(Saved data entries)
***

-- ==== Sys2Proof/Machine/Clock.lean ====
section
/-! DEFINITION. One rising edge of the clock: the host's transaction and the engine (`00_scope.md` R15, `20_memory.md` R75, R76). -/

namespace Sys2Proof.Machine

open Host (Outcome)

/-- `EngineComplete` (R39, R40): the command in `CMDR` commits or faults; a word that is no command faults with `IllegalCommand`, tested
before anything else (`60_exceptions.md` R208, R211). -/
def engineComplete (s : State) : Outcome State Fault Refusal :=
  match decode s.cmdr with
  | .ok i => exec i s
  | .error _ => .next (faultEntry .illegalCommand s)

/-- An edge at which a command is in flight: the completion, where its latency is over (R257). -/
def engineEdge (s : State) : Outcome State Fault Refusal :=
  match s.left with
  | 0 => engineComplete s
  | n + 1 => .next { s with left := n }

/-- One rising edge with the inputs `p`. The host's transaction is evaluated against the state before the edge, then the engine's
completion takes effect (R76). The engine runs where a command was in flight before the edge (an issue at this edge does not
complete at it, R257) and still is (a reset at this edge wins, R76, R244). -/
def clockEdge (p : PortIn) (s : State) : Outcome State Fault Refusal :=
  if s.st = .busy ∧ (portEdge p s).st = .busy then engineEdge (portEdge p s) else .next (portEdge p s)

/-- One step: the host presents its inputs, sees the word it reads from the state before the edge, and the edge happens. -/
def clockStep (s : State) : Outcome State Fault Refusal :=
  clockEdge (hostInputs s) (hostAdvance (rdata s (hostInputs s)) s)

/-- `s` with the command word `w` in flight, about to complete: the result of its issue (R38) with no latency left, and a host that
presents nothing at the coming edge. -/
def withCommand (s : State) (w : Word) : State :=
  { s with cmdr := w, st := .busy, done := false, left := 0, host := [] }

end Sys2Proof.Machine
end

***

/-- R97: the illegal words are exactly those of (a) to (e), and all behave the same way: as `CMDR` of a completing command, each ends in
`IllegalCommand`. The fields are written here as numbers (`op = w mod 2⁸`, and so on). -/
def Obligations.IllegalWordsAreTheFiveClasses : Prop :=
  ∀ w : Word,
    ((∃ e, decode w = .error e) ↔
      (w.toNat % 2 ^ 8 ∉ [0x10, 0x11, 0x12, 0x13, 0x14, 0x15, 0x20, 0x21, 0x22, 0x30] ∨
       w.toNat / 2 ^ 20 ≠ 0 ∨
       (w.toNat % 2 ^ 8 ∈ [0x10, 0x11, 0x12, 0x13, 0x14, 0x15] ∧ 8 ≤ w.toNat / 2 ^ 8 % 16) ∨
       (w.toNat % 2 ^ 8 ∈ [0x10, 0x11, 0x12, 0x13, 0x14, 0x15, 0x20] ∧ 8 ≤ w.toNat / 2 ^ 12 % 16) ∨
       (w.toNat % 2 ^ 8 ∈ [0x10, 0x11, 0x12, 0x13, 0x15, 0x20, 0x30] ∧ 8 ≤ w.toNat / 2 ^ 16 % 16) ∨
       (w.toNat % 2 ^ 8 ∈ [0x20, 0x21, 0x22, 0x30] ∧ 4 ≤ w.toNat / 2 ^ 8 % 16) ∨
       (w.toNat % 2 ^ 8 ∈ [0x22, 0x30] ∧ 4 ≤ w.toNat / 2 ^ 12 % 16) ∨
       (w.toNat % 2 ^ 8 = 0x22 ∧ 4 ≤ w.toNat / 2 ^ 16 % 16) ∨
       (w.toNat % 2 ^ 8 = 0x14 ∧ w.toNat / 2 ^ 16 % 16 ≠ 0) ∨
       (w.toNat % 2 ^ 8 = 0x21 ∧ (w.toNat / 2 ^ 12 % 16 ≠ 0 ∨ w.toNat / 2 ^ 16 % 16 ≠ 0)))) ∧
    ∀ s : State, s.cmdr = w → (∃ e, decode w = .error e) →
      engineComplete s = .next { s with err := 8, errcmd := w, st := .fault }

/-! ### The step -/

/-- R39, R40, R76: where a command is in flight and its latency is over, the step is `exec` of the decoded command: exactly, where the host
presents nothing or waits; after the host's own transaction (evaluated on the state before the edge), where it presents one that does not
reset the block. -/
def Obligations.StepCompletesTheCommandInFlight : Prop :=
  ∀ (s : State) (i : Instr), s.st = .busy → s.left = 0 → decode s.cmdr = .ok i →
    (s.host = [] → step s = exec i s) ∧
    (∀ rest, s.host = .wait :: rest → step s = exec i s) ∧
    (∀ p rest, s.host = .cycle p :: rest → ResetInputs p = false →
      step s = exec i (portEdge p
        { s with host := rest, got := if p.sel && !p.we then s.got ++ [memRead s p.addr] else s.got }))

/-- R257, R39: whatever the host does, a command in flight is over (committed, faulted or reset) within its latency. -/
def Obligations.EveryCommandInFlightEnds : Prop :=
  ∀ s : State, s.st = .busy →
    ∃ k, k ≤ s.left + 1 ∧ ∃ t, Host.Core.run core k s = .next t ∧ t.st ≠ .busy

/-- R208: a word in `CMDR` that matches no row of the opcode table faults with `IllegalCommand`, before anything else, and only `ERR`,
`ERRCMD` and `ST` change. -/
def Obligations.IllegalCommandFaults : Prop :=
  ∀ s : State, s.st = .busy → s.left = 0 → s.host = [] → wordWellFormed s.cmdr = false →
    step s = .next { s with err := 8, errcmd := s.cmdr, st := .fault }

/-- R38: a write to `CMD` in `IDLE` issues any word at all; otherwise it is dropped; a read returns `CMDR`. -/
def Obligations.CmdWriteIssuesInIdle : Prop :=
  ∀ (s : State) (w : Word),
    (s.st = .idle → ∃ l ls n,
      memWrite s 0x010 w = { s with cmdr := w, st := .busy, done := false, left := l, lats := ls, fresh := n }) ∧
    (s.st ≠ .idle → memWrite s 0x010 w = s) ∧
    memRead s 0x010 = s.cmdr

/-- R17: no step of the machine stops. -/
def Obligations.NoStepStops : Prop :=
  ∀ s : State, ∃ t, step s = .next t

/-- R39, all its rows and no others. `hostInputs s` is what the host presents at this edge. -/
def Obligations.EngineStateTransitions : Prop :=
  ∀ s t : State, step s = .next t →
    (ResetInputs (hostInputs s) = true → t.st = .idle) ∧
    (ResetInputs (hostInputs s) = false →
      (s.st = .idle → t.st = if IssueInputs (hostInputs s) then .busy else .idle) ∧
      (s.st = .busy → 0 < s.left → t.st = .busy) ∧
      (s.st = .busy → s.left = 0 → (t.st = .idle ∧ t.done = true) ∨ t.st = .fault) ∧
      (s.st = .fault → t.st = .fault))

***

(EXERCISE): For the lines above, output exactly those from the line containing "-- ==== Sys2Proof/Machine/Clock.lean" through the line containing "over (R257). -/", and skip the others.

(THE COMPLETED TASK):
-- ==== Sys2Proof/Machine/Clock.lean ====
section
/-! DEFINITION. One rising edge of the clock: the host's transaction and the engine (`00_scope.md` R15, `20_memory.md` R75, R76). -/

namespace Sys2Proof.Machine

open Host (Outcome)

/-- `EngineComplete` (R39, R40): the command in `CMDR` commits or faults; a word that is no command faults with `IllegalCommand`, tested
before anything else (`60_exceptions.md` R208, R211). -/
def engineComplete (s : State) : Outcome State Fault Refusal :=
  match decode s.cmdr with
  | .ok i => exec i s
  | .error _ => .next (faultEntry .illegalCommand s)

/-- An edge at which a command is in flight: the completion, where its latency is over (R257). -/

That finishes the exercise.